This shot was taken whilst we were using it as a temporary lounge whilst the rest of the real lounge was completed.

Work commenced in early 2006 just after we moved in. with a full refit downstairs leaving the dining room and tank room till last. By  June 2006 the entire downstairs had been redone, and work was ready to commence on the tank room with the partition wall going up. This wall was fully lagged internally to minimise noise transmission through it, leaving me a space behind of  7'6" x 8'. After quite a few 'very beneficial' sessions on the Sketchup 3d programme. I came to a final tank size of 6.5'x 3.5'x 28" deep. I couldn't go any deeper than this due to the dropped ceiling restricting access to the top of the tank though ( so that's 24" water depth, the tank is actually a full 28" from top to bottom). 
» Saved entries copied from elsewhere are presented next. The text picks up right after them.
-- ==== Sys2Proof/Certificates/Slice0/Obligations.lean ====
section
/-!
DEFINITION. The statements for the provers.
-/

section

open Sys2Proof Sys2Proof.Machine

/-! ### Chapter 02: lanes -/

/-- LANE_CONFIG with legal fields completes on every lane (R63): the lane holds what was written, but that on a lane other
than its port's lowest the port-wide fields keep their values; the write of the thresholds clears both windows.
The reads and the equaliser writes of a lane complete with the values of Tables 2-6, 2-8 and 2-9: LANE_STATUS (R64),
LANE_TX_EQ (R66), LANE_RX_EQ (R67), LANE_FOM_READ (R68). The values that an equaliser holds before its first write or window are the
model's (DESIGN CHOICE: log entry 39).
PRBS_CONFIG, PRBS_READ and LANE_RETRAIN complete (R59 to R61, R65, R69). That LANE_RETRAIN begins the run of failed trainings anew
is the model's choice (DESIGN CHOICE: log entry 168), and so is its OK without effect on a lane of no configured port (log entry 183).
The rate code of a lane under PRBS and what its checker compared, which the row tells, are the model's choices too (DESIGN CHOICE: log
entries 167, 40). -/
def Obligations.LaneCommandsComplete : Prop :=
  (∀ (c : Cmd) (s : State), s.takes 0x0201 c = true →
    let n := laneOf c
    let w1 := wd c.words 1
    let w2 := wd c.words 2
    let other := (s.lanePort? n).any fun p => decide (p ≠ n)
    fld w1 8 3 < 5 → fld w2 16 16 ≤ 8000 →
    (other = true → bit w1 0 = false ∧ bit w1 1 = false ∧ bit w1 2 = false ∧ fld w1 8 3 = 0 ∧ fld w1 16 5 = 0) →
    (other = false → bit w1 0 = true → fld w1 16 5 ≠ 0) →
    (other = false → bit w1 0 = false → ∀ v, s.port? n = some v → comboOk v.width.toNat (fld w1 8 3) = true) →
    Completes (.laneConfig c) s fun t =>
      Changes [.free, .out, .lanes, .ports, .queues, .regions, .glaciers, .quotas, .tally, .perf, .err, .parish, .results, .holds] s t ∧
      Replied s t c stOk [] ∧
      (t.lane n).anEnable = (if other then (s.lane n).anEnable else bit w1 0) ∧
      (t.lane n).trainEnable = (if other then (s.lane n).trainEnable else bit w1 1) ∧
      (t.lane n).fallbackEnable = (if other then (s.lane n).fallbackEnable else bit w1 2) ∧
      (t.lane n).forcedRate.toNat = (if other then (s.lane n).forcedRate.toNat else fld w1 8 3) ∧
      (t.lane n).rateEnable.toNat = (if other then (s.lane n).rateEnable.toNat else fld w1 16 5) ∧
      (t.lane n).rxPolAuto = bit w1 3 ∧ (t.lane n).rxPolForce = bit w1 4 ∧ (t.lane n).txPolInvert = bit w1 5 ∧
      (t.lane n).cdrBw.toNat = fld w1 6 2 ∧
      (t.lane n).fomWarn.toNat = fld w2 0 16 ∧ (t.lane n).fomHyst.toNat = fld w2 16 16 ∧
      (t.lane n).lowWindows = 0 ∧ (t.lane n).okWindows = 0) ∧
  (∀ (c : Cmd) (s : State),
    let n := laneOf c
    let l := s.lane n
    let w0 := wd c.words 0
    let w1 := wd c.words 1
    (s.takes 0x0202 c = true → Completes (.laneStatus c) s fun t => Changes [.lanes, .results] s t ∧
      (∃ a b, Replied s t c stOk [a, b] ∧ fld a 0 4 = (s.laneState n).code ∧ bit a 14 = l.signal ∧ bit a 15 = l.lock ∧
        fld a 16 16 = l.fom.toNat ∧ fld b 0 16 = l.attempts.toNat) ∧
      t.lane n = { l with attempts := 0 } ∧ SameBut [n] s.lanes t.lanes) ∧
    (s.takes 0x0203 c = true → bit w1 31 = false → fld w1 0 5 ≤ 16 → fld w1 8 5 ≤ 24 → fld w1 16 4 ≤ 12 →
      Completes (.laneTxEq c) s fun t => Changes [.lanes, .results] s t ∧
        Replied s t c stOk [txEqWord (t.lane n)] ∧ (t.lane n).preMag.toNat = fld w1 0 5 ∧
        (t.lane n).postMag.toNat = fld w1 8 5 ∧ (t.lane n).amp.toNat = fld w1 16 4 ∧
        SameBut [n] s.lanes t.lanes) ∧
    (s.takes 0x0203 c = true → w1 = 0x80000000#32 →
      Completes (.laneTxEq c) s fun t => Replied s t c stOk [txEqWord l] ∧ Changes [.results] s t) ∧
    (s.takes 0x0204 c = true → bit w0 31 = false → fld w0 20 2 = 2 → rxEqOk (rxEqOf c.words) = true →
      Completes (.laneRxEq c) s fun t => Changes [.lanes, .results] s t ∧
        Replied s t c stOk (pack [(0, n), (20, 2)] :: rxEqWords (rxEqOf c.words)) ∧
        t.lane n = { l with rxMode := 2, eq := rxEqOf c.words } ∧ SameBut [n] s.lanes t.lanes) ∧
    (s.takes 0x0204 c = true → bit w0 31 = false → fld w0 20 2 < 2 →
      Completes (.laneRxEq c) s fun t => Changes [.lanes, .results] s t ∧
        Replied s t c stOk (pack [(0, n), (20, fld w0 20 2)] :: rxEqWords l.eq) ∧
        t.lane n = { l with rxMode := BitVec.ofNat 2 (fld w0 20 2) } ∧ SameBut [n] s.lanes t.lanes) ∧
    (s.takes 0x0204 c = true → bit w0 31 = true → fld w0 20 2 = 0 →
      Completes (.laneRxEq c) s fun t => Changes [.results] s t ∧
        Replied s t c stOk (pack [(0, n), (20, l.rxMode.toNat)] :: rxEqWords l.eq)) ∧
    (s.takes 0x0205 c = true → 1 ≤ fld w0 10 8 → n % 128 + fld w0 10 8 ≤ 128 →
      Completes (.laneFomRead c) s fun t =>
        (∃ ws, Replied s t c stOk ws ∧ ws.length = (fld w0 10 8 + 1) / 2 ∧
          ∀ i, i < fld w0 10 8 → fld (wd ws (i / 2)) (16 * (i % 2)) 16 = (s.lane (n + i)).fom.toNat) ∧
        Changes [.results] s t)) ∧
  (∀ (c : Cmd) (s : State),
    let n := laneOf c
    let l := s.lane n
    let w1 := wd c.words 1
    (∀ bits errs, s.takes 0x0206 c = true → patternBad (fld w1 0 4) (s.testRate n) = false →
      patternBad (fld w1 4 4) (s.testRate n) = false →
      (∀ p, s.lanePort? n = some p → (s.port p).adminUp = true → fld w1 0 4 = 0 ∧ fld w1 4 4 = 0) →
      Completes (.prbsConfig ⟨c, bits, errs⟩) s fun t => Changes [.out, .lanes, .ports, .results] s t ∧
        Replied s t c stOk [] ∧ (t.lane n).genPattern.toNat = fld w1 0 4 ∧ (t.lane n).chkPattern.toNat = fld w1 4 4 ∧
        (t.lane n).prbsBits = (l.count bits errs).prbsBits ∧ (t.lane n).prbsErrs = (l.count bits errs).prbsErrs ∧
        t.out = s.out ++ (if bit w1 8 = true ∧ fld w1 0 4 ≠ 0 then [.prbsInvert n] else []) ∧
        ∀ k, k ≠ n → (t.lane k).genPattern = (s.lane k).genPattern ∧ (t.lane k).chkPattern = (s.lane k).chkPattern ∧
          (t.lane k).prbsBits = (s.lane k).prbsBits ∧ (t.lane k).prbsErrs = (s.lane k).prbsErrs) ∧
    (∀ bits errs, s.takes 0x0207 c = true → Completes (.prbsRead c bits errs) s fun t => Changes [.lanes, .results] s t ∧
        let e := if l.prbsLock then l.prbsErrs.toNat + errs else l.prbsErrs.toNat
        let b := if l.prbsLock then l.prbsBits.toNat + bits else l.prbsBits.toNat
        (∃ w, Replied s t c stOk (w :: wordsOf (b % 2 ^ 64) 2 ++ wordsOf (e % 2 ^ 48) 2) ∧ bit w 0 = l.prbsLock) ∧
        (bit (wd c.words 0) 31 = true →
          (t.lane n).prbsBits = 0 ∧ (t.lane n).prbsErrs = 0 ∧ (t.lane n).prbsSticky = false) ∧
        SameBut [n] s.lanes t.lanes) ∧
    (s.takes 0x0208 c = true → Completes (.laneRetrain c) s fun t =>
        Replied s t c stOk [] ∧
        (∀ p, s.lanePort? n = some p → (s.port p).state ≠ .disabled → (s.port p).state ≠ .test →
          (t.port p).state = .waitSignal ∧ (t.port p).lastCause = 8 ∧ (t.port p).withdrawn = 0 ∧
          (t.port p).trainFails = 0) ∧
        ((s.lanePort? n = none ∨ ∃ p, s.lanePort? n = some p ∧
            ((s.port p).state = .disabled ∨ (s.port p).state = .test)) → Changes [.results] s t)))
A 3D model of the proposed dining room/ Tank room split with the tank viewable through the dining room wall. The archway at the end of the dining room leads to the main living room.

A close up image of the full tank room showing the tank resting on a purpose built triple RSJ stand, and the 4 tank tower sump assembly.
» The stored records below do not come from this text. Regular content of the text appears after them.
/-! ### `modLane` -/

@[simp] theorem modLane_pending (l : Nat) (f : Lane → Lane) : (s.modLane l f).pending = s.pending := rfl
@[simp] theorem modLane_free (l : Nat) (f : Lane → Lane) : (s.modLane l f).free = s.free := rfl
@[simp] theorem modLane_out (l : Nat) (f : Lane → Lane) : (s.modLane l f).out = s.out := rfl
@[simp] theorem modLane_nextPkt (l : Nat) (f : Lane → Lane) : (s.modLane l f).nextPkt = s.nextPkt := rfl
@[simp] theorem modLane_lanes (l : Nat) (f : Lane → Lane) : (s.modLane l f).lanes = tset s.lanes l {} (f (s.lane l)) := rfl
@[simp] theorem modLane_ports (l : Nat) (f : Lane → Lane) : (s.modLane l f).ports = s.ports := rfl
@[simp] theorem modLane_queues (l : Nat) (f : Lane → Lane) : (s.modLane l f).queues = s.queues := rfl
@[simp] theorem modLane_parseQ (l : Nat) (f : Lane → Lane) : (s.modLane l f).parseQ = s.parseQ := rfl
@[simp] theorem modLane_riwenQ (l : Nat) (f : Lane → Lane) : (s.modLane l f).riwenQ = s.riwenQ := rfl
@[simp] theorem modLane_arrivals (l : Nat) (f : Lane → Lane) : (s.modLane l f).arrivals = s.arrivals := rfl
@[simp] theorem modLane_parse (l : Nat) (f : Lane → Lane) : (s.modLane l f).parse = s.parse := rfl
@[simp] theorem modLane_tbl (l : Nat) (f : Lane → Lane) : (s.modLane l f).tbl = s.tbl := rfl
@[simp] theorem modLane_regions (l : Nat) (f : Lane → Lane) : (s.modLane l f).regions = s.regions := rfl
@[simp] theorem modLane_glaciers (l : Nat) (f : Lane → Lane) : (s.modLane l f).glaciers = s.glaciers := rfl
@[simp] theorem modLane_quotas (l : Nat) (f : Lane → Lane) : (s.modLane l f).quotas = s.quotas := rfl
@[simp] theorem modLane_meters (l : Nat) (f : Lane → Lane) : (s.modLane l f).meters = s.meters := rfl
@[simp] theorem modLane_time (l : Nat) (f : Lane → Lane) : (s.modLane l f).time = s.time := rfl
@[simp] theorem modLane_tally (l : Nat) (f : Lane → Lane) : (s.modLane l f).tally = s.tally := rfl
@[simp] theorem modLane_cif (l : Nat) (f : Lane → Lane) : (s.modLane l f).cif = s.cif := rfl
@[simp] theorem modLane_stw (l : Nat) (f : Lane → Lane) : (s.modLane l f).stw = s.stw := rfl
@[simp] theorem modLane_err (l : Nat) (f : Lane → Lane) : (s.modLane l f).err = s.err := rfl
@[simp] theorem modLane_parish (l : Nat) (f : Lane → Lane) : (s.modLane l f).parish = s.parish := rfl
@[simp] theorem modLane_aon (l : Nat) (f : Lane → Lane) : (s.modLane l f).aon = s.aon := rfl
@[simp] theorem modLane_pwr (l : Nat) (f : Lane → Lane) : (s.modLane l f).pwr = s.pwr := rfl
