-- ==== Sys2Proof/Machine/Flags.lean ====
section
/-!
DEFINITION. The flags and registers that only tell: what a read of the management bus (Table 10-7), of BAR0 (Table 10-6) and of
BAR2 (Table 14-5) returns, and the SMB_ALERT# pin. A read of these changes nothing, so no row is one.
-/

namespace Sys2Proof.Machine

/-! ### Mailboxes (R340 to R342) -/

/-- EMPTY: the two pointers are equal. -/
def Mailbox.isEmpty (m : Mailbox) : Bool := decide (m.wptr = m.rptr)

/-- FULL: the low 8 bits are equal and bit 8 differs. -/
def Mailbox.isFull (m : Mailbox) : Bool :=
  decide (m.wptr.extractLsb' 0 8 = m.rptr.extractLsb' 0 8) && (m.wptr.getLsbD 8 != m.rptr.getLsbD 8)

/-- The mailbox asks for attention: LEVEL_HIT with its INT_ENABLE bit. -/
def Mailbox.alerts (m : Mailbox) : Bool := m.levelHit && m.intEn

/-- SMB_ALERT# is driven low. -/
def State.smbAlert (s : State) : Bool := s.aon.vaux && (s.aon.cmdBox.alerts || s.aon.rplBox.alerts || s.aon.evtBox.alerts)

/-- The five status bits of a mailbox. -/
def Mailbox.status (m : Mailbox) : Nat :=
  b2n m.isEmpty + 2 * b2n m.isFull + 4 * b2n m.underrun + 8 * b2n m.overrun + 16 * b2n m.levelHit

/-- The management bus registers; a reserved code reads as 0. -/
def State.mgmtReg (s : State) (code : Nat) : Word :=
  let a := s.aon
  match code with
  | 0x10 =>
    pack [(0, a.cmdBox.status), (8, a.rplBox.status), (16, a.evtBox.status), (24, b2n a.discarding), (25, b2n s.pwr.ready)]
  | 0x11 => pack [(0, a.cmdBox.fill), (9, a.rplBox.fill), (18, a.evtBox.fill)]
  | 0x12 => pack [(0, a.cmdBox.level.toNat), (9, a.rplBox.level.toNat), (18, a.evtBox.level.toNat)]
  | 0x13 => pack [(0, b2n a.cmdBox.intEn), (1, b2n a.rplBox.intEn), (2, b2n a.evtBox.intEn)]
  | _ => 0

/-! ### JTAG (R462) -/

/-- The instructions of the JTAG port. -/
inductive JtagInstr where
  | extest
  | idcode
  | samplePreload
  | traceRead
  | bypass
  deriving DecidableEq, Repr

/-- What a code of the 8-bit instruction register is. (DEDUCED: log entry 200.) -/
def jtagInstr (ir : BitVec 8) : JtagInstr :=
  match ir.toNat with
  | 0x00 => .extest
  | 0x01 => .idcode
  | 0x02 => .samplePreload
  | 0x3A => .traceRead
  | _ => .bypass

/-- The data register that the instruction in force selects, where the spec says what it holds: IDCODE's word, one bit of 0 for BYPASS, and
the trace of an engine for the trace read. The boundary cells of EXTEST and SAMPLE/PRELOAD are the pins, which the model does not hold. -/
def State.jtagData (s : State) (engine : Nat) : List Word :=
  match jtagInstr s.aon.jtagIr with
  | .idcode => [idcode]
  | .traceRead => (s.engine engine).trace.flatMap TraceEnt.words
  | .bypass => [0]
  | _ => []

/-! ### PCIe (Tables 10-6 and 14-5) -/

/-- QUEUE_STOPPED: a command queue of the function is stopped (R337), or an ADMIN write broke a constraint. -/
def Func.queueStopped (f : Func) : Bool := f.regStopped || f.cmdRings.any fun (e : Nat × CRing) => e.2.stopped

/-- The registers of BAR0; an offset that is not listed reads as 0. -/
def State.bar0Reg (s : State) (fn offset : Nat) : BitVec 64 :=
  let f := s.func fn
  if offset < 0x80 ∧ offset % 8 = 0 then tget f.doorbells (offset / 8) 0
  else
    match offset with
    | 0x0080 => f.hostDoorbell
    | 0x0100 => f.adminCmdBase
    | 0x0108 => f.adminCmdCtrl
    | 0x0110 => BitVec.ofNat 64 (b2n f.adminCmdEn + 2 * f.adminCmdSize.toNat)
    | 0x0118 => f.adminRplBase
    | 0x0120 => f.adminRplCtrl
    | 0x0128 => BitVec.ofNat 64 (b2n f.adminRplEn + 2 * f.adminRplSize.toNat)
    | 0x0130 => BitVec.ofNat 64 (b2n (s.pwr.ready && s.cif.pcieUp) + 2 * s.privilege (.pcie fn) + 8 * b2n f.queueStopped)
    | _ => 0

/-- BAR2 of function 0: the images written, and the boot registers; 0 outside stages 3 to 7 and BOOT_FAILED. -/
def State.bar2Reg (s : State) (offset : Nat) : Word :=
  let a := s.aon
  if s.bootWindow = false then 0
  else if offset = 0xFFF08 then pack [(0, a.bootState.toNat), (2, a.bootCause.toNat), (6, b2n a.bootRegion)]
  else if 0xFFF00 ≤ offset then 0
  else word (natOfBytes ((List.range 4).map fun i => tget a.bar2 (offset + i) 0))

end Sys2Proof.Machine
end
The main design criteria for the tank was that I wanted it as big as possible but to still allow a reasonable amount of work space available to do daily maintenance without feeling cramped. This is one area I would say to think especially hard about when designing a large system. All to often, people go for the biggest tank they can physically fit into an area without concern for how they are going to work on it or around it. In this case a low ceiling, and physical space limitations in the room meant I had to sacrifice some of the overall tank depth to allow me room to lean over the top of it, and I had to sacrifice 6" of my proposed 4ft front to back width because it would have made the remaining space just too small to work with sensibly.

The idea for the tower sump in preference to a standard 'under tank' sump, was that I wanted as bigger sump as possible and for it to be easy to work with. As it is, this method gives me the equivalent of an 8x2 sump in a 2x2 area and each section is easily accessible. Even more beneficial is that now, the entire 5.5 x 3.5 area 'beneath' the tank, can be used for equipment, the 4x10,000 lph closed loop pumps, plus a water change tank. All in, a considered and sensible use of space in my opinion. Trust me, it really is worth planning things out a couple of times before you commit, and don't be scared about trying something a little radical. Just because something hasn't been done, doesn't mean it 'cant' be done..

After the wall was built and plastered, it was time to tile the whole room to minimise any damage from damp salt air, and to make things more hygienic. not to mention the fact that I wanted it to be easily converted to a utility room should we decide to move at a later date. With this in mind, the room was also plumbed for hot and cold water and a waste pipe added to get rid of any  RO waste. it was also at this point, I added a new 2 way consumer box for the house electrics. This consisted of all the usual fused relays and RCD's, but also 4 more on a separate breaker to run 4 different ring mains to feed the various sections of the tank. The beauty of this, is that no one item can trip the entire tank off. Seeing as each ring runs a separate double socket, it means that no matter what happens, only a single line will trip in the event of an overload or electrical seepage/short.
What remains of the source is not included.